Каково будущее династии? Эта мысль не отступала от Елизаветы Петровны ни на минуту. Что станет со страной, если по той или иной причине ей придется уступить свое место? Не имея детей, она всегда опасалась, что, не дай-то Бог, в случае ее смерти или – как знать? – очередного заговора престол перейдет к бывшему царю-младенцу, Иоанну VI, которого она лишила трона, но который пока остается единственным ее законным наследником. Конечно, сейчас ребенок вместе с родителями находится в Риге, но ведь они способны вернуться в результате какой-нибудь очередной политической перестановки, которые стали такими привычными в России. Чтобы предохранить себя от подобной возможности, Елизавета видела только одно средство: назначить и заставить всех признать прямо с сегодняшнего дня единственного неоспоримого ее наследника. Собственно, выбирать было не из кого, и Елизавета не колебалась: по ее мнению, никто, кроме сына ее покойной сестры Анны Петровны, юного принца Карла-Петра-Ульриха Голштин-Готторпского, не достоин был столь высокого назначения. Отец мальчика, Карл-Фридрих Голштин-Готторпский, умер еще в 1739 году, он сам был сиротой, помещенным в четырнадцать лет под опеку своего дяди, Адольфа-Фридриха Голштинского, епископа Любекского. Растрогавшись печальной судьбой младенца, лишившегося матери несколько дней спустя после крестин, Елизавета, тем не менее, никогда всерьез о нем не заботилась и судьбой до тех пор его не занималась. А теперь внезапно сочла себя обязанной пожертвовать всем ради сохранения духа семьи и наверстать упущенное. Со стороны дядюшки-епископа не ожидалось никаких затруднений, но – что скажут русские люди? Ба! Разве в первый раз ими будет править на три четверти иностранец по крови? Стоило Елизавете выстроить в уме этот касающийся всей страны проект достаточно ясно, как начались связанные с ним переговоры между Россией и Германией.

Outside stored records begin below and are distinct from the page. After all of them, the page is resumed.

theorem formed_recordDone {v : Verify} {s : State} (hs : Formed s) : Formed (recordDone v s) := by
  unfold recordDone
  split
  · exact hs
  · split
    · exact hs
    · dsimp only
      split <;> exact formed_recordTried (formed_programRecord_p (formed_State_modLedg hs))

theorem formed_storeRecord {r : RecordKind} {s : State} (hs : Formed s) : Formed (storeRecord r s) := by
  unfold storeRecord
  with_reducible repeat' first | intro _ | assumption | apply formed_State_modLedg

theorem formed_setTxnFlag {u : Nat} {f : TxnFlag} {s : State} (hs : Formed s) : Formed (setTxnFlag u f s) := by
  unfold setTxnFlag
  with_reducible repeat' first | intro _ | assumption | apply formed_ite | apply formed_State_modCore | apply formed_State_mark

theorem formed_dropTxn {u : Nat} {s : State} (hs : Formed s) : Formed (dropTxn u s) := by
  unfold dropTxn
  with_reducible repeat' first | intro _ | assumption | apply formed_State_modLedg

theorem formed_modTxn {u : Nat} {f : Txn → Txn} {s : State} (hs : Formed s) : Formed (modTxn u f s) := by
  unfold modTxn
  with_reducible repeat' first | intro _ | assumption | apply formed_State_modLedg

theorem formed_txnOpen {u : Nat} {s : State} (hs : Formed s) : Formed (txnOpen u s) := by
  unfold txnOpen
  with_reducible repeat' first | intro _ | assumption | apply formed_ite | apply formed_setTxnFlag | apply formed_State_modLedg

theorem formed_txnCommit {u : Nat} {s : State} (hs : Formed s) : Formed (txnCommit u s) := by
  unfold txnCommit
  with_reducible repeat' first | intro _ | assumption | apply formed_ite | apply formed_State_modLedg | apply formed_setTxnFlag | apply formed_dropTxn | apply formed_modTxn | split

theorem formed_txnAbort {u : Nat} {s : State} (hs : Formed s) : Formed (txnAbort u s) := by
  unfold txnAbort
  with_reducible repeat' first | intro _ | assumption | apply formed_ite | apply formed_State_modLedg | apply formed_dropTxn | split

theorem formed_placeLines {ls : List (Nat × List Byte)} {s : State} (hs : Formed s) : Formed (placeLines ls s) := by
  unfold placeLines
  with_reducible repeat' first | intro _ | assumption | apply formed_foldl | apply formed_State_modLedg | apply formed_putBytes | apply formed_heal

theorem formed_makeRoom {k : Nat} {s : State} (hs : Formed s) : Formed (makeRoom k s) := by
  unfold makeRoom
  with_reducible repeat' first | intro _ | assumption | apply formed_drainBank | split

theorem formed_bufferWrite {u a : Nat} {b : List Byte} {s : State} (hs : Formed s) : Formed (bufferWrite u a b s) := by
  unfold bufferWrite
  with_reducible repeat' first | intro _ | assumption | apply formed_ite | apply formed_putBytes | apply formed_heal | apply formed_State_modLedg | apply formed_makeRoom | apply formed_meetLine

Несмотря на то, что были приняты все обычные меры надлежащей секретности, слухи об этих переговорах быстро разнеслись по Европе и достигли ушей европейских министров иностранных дел. Ла Шетарди, естественно, заволновался и стал ломать голову, решая вопрос о том, что же, какие надежные препоны поставить перед началом нового немецкого вторжения в Россию. Догадавшись, что частично общественное мнение будет против ее планов, Елизавета Петровна поспешила сжечь за собою мосты. Даже не предупредив об этом ни Сенат, ни Бестужева, она отправила барона Николая Корфа в Киль, чтобы он привез оттуда «наследника престола». Она даже не потрудилась собрать заранее информацию о том, что же он собою представляет: раз этот мальчик – сын любимой сестры императрицы и ее, Елизаветы, собственный племянник, значит, он не может быть наделен свыше никакими другими чертами внешности и характера, кроме самых что ни на есть отменных! Она ожидала встречи с ним и волновалась так, как, наверное, способна волноваться лишь беременная женщина, которой не терпится увидеть лицо сына, подаренного ей Небом после долгого периода вызревания его в утробе.

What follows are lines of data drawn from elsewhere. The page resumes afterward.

-- ==== Sys2Proof/Laws/FormPort.lean ====
section
/-!
SUPPORT. What keeps both maps of a state in canonical form: the timetable, the ports, loading, the route map, the pace and franking.
One lemma for each operation that answers a state, and for each that answers one beside a value a lemma about that state.
-/

namespace Sys2Proof.Machine

theorem formed_State_modSeq {s : State} {f : Sequencer → Sequencer} (hs : Formed s) : Formed (State.modSeq s f) := by
  unfold State.modSeq
  repeat' first | intro _ | with_reducible assumption | with_reducible apply formed_ite | (simp only [↓formed_mk]; refine And.intro ?_ ?_) | with_reducible apply formed_regs | with_reducible apply formed_mem | with_reducible apply formed_filter_regs | with_reducible apply formed_filter_mem | exact formed_nil | exact formed_nil_mem | (extract_lets +onlyGivenNames a; first | (have ha : Formed a := (by dsimp only [a]; repeat' first | intro _ | with_reducible assumption | with_reducible apply formed_ite | (simp only [↓formed_mk]; refine And.intro ?_ ?_) | with_reducible apply formed_regs | with_reducible apply formed_mem | with_reducible apply formed_filter_regs | with_reducible apply formed_filter_mem | exact formed_nil | exact formed_nil_mem | split | dsimp only [id_eq]); clear_value a) | (have hf : State → State := a; clear hf; (try dsimp only [a]); clear a) | clear_value a) | split | dsimp only [id_eq]

theorem formed_State_modPass {s : State} {p : Nat} {f : Pass → Pass} (hs : Formed s) : Formed (State.modPass s p f) := by
  unfold State.modPass
  with_reducible repeat' first | intro _ | assumption | apply formed_State_modSeq

theorem formed_setSlot {bank : Bool} {i v : Nat} {s : State} (hs : Formed s) : Formed (setSlot bank i v s) := by
  unfold setSlot
  with_reducible repeat' first | intro _ | assumption | apply formed_State_modSeq

theorem formed_discardBuilt {p : Nat} {drop : Built → Bool} {s : State} (hs : Formed s) : Formed (discardBuilt p drop s) := by
  unfold discardBuilt
  with_reducible repeat' first | intro _ | assumption | apply formed_State_incSat | apply formed_State_modPort | split

theorem formed_prebuild {p : Nat} {s : State} (hs : Formed s) : Formed (prebuild p s) := by
  unfold prebuild
  with_reducible repeat' first | intro _ | assumption | apply formed_ite | apply formed_State_modPort | split

theorem formed_trimBuilt {p : Nat} {s : State} (hs : Formed s) : Formed (trimBuilt p s) := by
  unfold trimBuilt
  with_reducible repeat' first | intro _ | assumption | apply formed_State_incSat | apply formed_State_modPort | split

theorem formed_loadFigures {p : Nat} {s : State} (hs : Formed s) : Formed (loadFigures p s) := by
  unfold loadFigures
  with_reducible repeat' first | intro _ | assumption | apply formed_ite | apply formed_State_put

theorem formed_fireSlot {p i v : Nat} {fill : Bool} {s : State} (hs : Formed s) : Formed (fireSlot p i v fill s) := by
  unfold fireSlot
  with_reducible repeat' first | intro _ | assumption | apply formed_ite | apply formed_State_modPass | apply formed_State_incSat | apply formed_State_mark | apply formed_State_put | apply formed_State_modPort | split

theorem formed_countWait {p : Nat} {s : State} (hs : Formed s) : Formed (countWait p s) := by
  unfold countWait
  with_reducible repeat' first | intro _ | assumption | apply formed_State_modPass | apply formed_State_modPort | split

theorem formed_endWait {p : Nat} {s : State} (hs : Formed s) : Formed (endWait p s) := by
  unfold endWait
  with_reducible repeat' first | intro _ | assumption | apply formed_State_modPort | apply formed_countWait

theorem formed_beginPass {p : Nat} {s0 : State} (hs0 : Formed s0) : Formed (beginPass p s0) := by
  unfold beginPass
  with_reducible repeat' first | intro _ | assumption | apply formed_State_modPass | apply formed_discardBuilt | apply formed_State_put | apply formed_ite | apply formed_State_incWrap | apply formed_loadFigures | apply formed_countWait

theorem formed_advanceOne_p {p : Nat} {a : Bool × State} (ha : Formed a.2) : Formed (advanceOne p a).2 := by
  unfold advanceOne; (try dsimp only)
  with_reducible repeat' first | intro _ | assumption | apply formed_State_modPass | apply formed_State_mark | apply formed_fireSlot | apply formed_beginPass | apply formed_State_incSat | split
theorem formed_advanceOne_t {p : Nat} {a : Bool × State} {r0 : Bool} {t : State} (he : advanceOne p a = (r0, t)) (ha : Formed a.2) : Formed t := by
  have k : Formed (advanceOne p a).2 := formed_advanceOne_p (ha := ha)
  rw [he] at k; exact k

theorem formed_advanceN {n p : Nat} {s : State} (hs : Formed s) : Formed (advanceN n p s) := by
  induction n generalizing s with
  | zero => exact hs
  | succ n ih =>
    have k : Formed (advanceOne p (true, s)).2 := formed_advanceOne_p hs
    unfold advanceN
    split
    · exact ih k
    · exact k

theorem formed_advance {p : Nat} {s : State} (hs : Formed s) : Formed (advance p s) := by
  unfold advance
  with_reducible repeat' first | intro _ | assumption | apply formed_advanceN

theorem formed_advanceAll {s : State} (hs : Formed s) : Formed (advanceAll s) := by
  unfold advanceAll
  with_reducible repeat' first | intro _ | assumption | apply formed_forUpTo | apply formed_advance

theorem formed_abandonPass {p : Nat} {s : State} (hs : Formed s) : Formed (abandonPass p s) := by
  unfold abandonPass
  with_reducible repeat' first | intro _ | assumption | apply formed_State_modPass | apply formed_State_put

theorem formed_portSwap {p : Nat} {s : State} (hs : Formed s) : Formed (portSwap p s) := by
  unfold portSwap
  with_reducible repeat' first | intro _ | assumption | apply formed_ite | apply formed_dayPush | apply formed_State_put | apply formed_State_putB | apply formed_State_modPass | apply formed_discardBuilt

theorem formed_startSwap {s : State} (hs : Formed s) : Formed (startSwap s) := by
  unfold startSwap
  with_reducible repeat' first | intro _ | assumption | apply formed_advanceAll | apply formed_forUpTo | apply formed_ite | apply formed_portSwap | apply formed_State_put | apply formed_State_mark

theorem formed_applyEdit {i v : Nat} {s : State} (hs : Formed s) : Formed (applyEdit i v s) := by
  unfold applyEdit
  with_reducible repeat' first | intro _ | assumption | apply formed_State_modSeq | apply formed_State_put | apply formed_setSlot | apply formed_forUpTo | apply formed_discardBuilt

theorem formed_startEdit {i v : Nat} {s : State} (hs : Formed s) : Formed (startEdit i v s) := by
  unfold startEdit
  with_reducible repeat' first | intro _ | assumption | apply formed_ite | apply formed_State_modSeq | apply formed_State_mark | apply formed_advanceAll | apply formed_applyEdit

theorem formed_settleEdit {s : State} (hs : Formed s) : Formed (settleEdit s) := by
  unfold settleEdit
  with_reducible repeat' first | intro _ | assumption | apply formed_ite | apply formed_applyEdit | split

theorem formed_slotWrite {writer : Nat} {hi : Word} {s : State} (hs : Formed s) : Formed (slotWrite writer hi s) := by
  unfold slotWrite
  with_reducible repeat' first | intro _ | assumption | apply formed_ite | apply formed_refuse | apply formed_State_mark | apply formed_State_put | apply formed_setSlot

theorem formed_pickSlot {s : State} (hs : Formed s) : Formed (pickSlot s) := by
  unfold pickSlot
  with_reducible repeat' first | intro _ | assumption | apply formed_State_modSeq | apply formed_State_free_p

theorem formed_slotRead_p {s : State} (hs : Formed s) : Formed (slotRead s).2 := by
  unfold slotRead; (try dsimp only)
  with_reducible repeat' first | intro _ | assumption | apply formed_pickSlot | apply formed_State_put
theorem formed_slotRead_t {s : State} {r0 : Nat} {t : State} (he : slotRead s = (r0, t)) (hs : Formed s) : Formed t := by
  have k : Formed (slotRead s).2 := formed_slotRead_p (hs := hs)
  rw [he] at k; exact k

theorem formed_ttCopy {s : State} (hs : Formed s) : Formed (ttCopy s) := by
  unfold ttCopy
  with_reducible repeat' first | intro _ | assumption | apply formed_ite | apply formed_State_mark | apply formed_pickSlot

theorem formed_copyComplete {s : State} (hs : Formed s) : Formed (copyComplete s) := by
  unfold copyComplete
  with_reducible repeat' first | intro _ | assumption | apply formed_ite | apply formed_State_put | apply formed_State_modSeq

Путешествие барона Николая Корфа в Киль совершалось в такой тайне, что приезд Петра-Ульриха в Санкт-Петербург 5 февраля 1742 года остался почти не замеченным при дворе. Впервые увидев племянника, Елизавета, которая готовилась к бурному пробуждению в ней с первого же взгляда материнской любви, окаменела от удивления. Вместо прелестного Элиасена[52] перед ней оказался тощий косоглазый верзила, который исподтишка усмехался, говорил только по-немецки, хотя и тут не способен был двух слов связать, и глядел на тетку взглядом затравленного лисенка. Ничего себе подарочек она уготовила России! Подавляя разочарование, императрица приветливо улыбнулась новоприбывшему, «тотчас же, – как пишет К.Валишевский, – возложила на своего племянника андреевскую ленту, поручила Симону Теодорскому приготовить его к принятию православия, торжественно отпраздновала день его рождения – ему минуло четырнадцать лет – и увезла его в Москву», где приказала специально нанятым педагогам обучить подростка русскому языку.
Естественной была реакция на все это российских франкофилов: они сильно обеспокоились тем, как бы вторжение во дворец принца-наследника не благоприятствовало усилению роли Германии в имперской политике, ведь до сих пор именно немцы во всем противостояли Франции. А русофилы пошли в своей ксенофобии еще дальше. То тут, то там, тихо и громогласно, выражались сожаления о том, что царица сохранила в своей армии некоторых командующих высоких чинов иностранного происхождения, среди которых были, к примеру, принц Гессен-Гомбургский, английские генералы Петер де Ласси и Джеймс Кейт.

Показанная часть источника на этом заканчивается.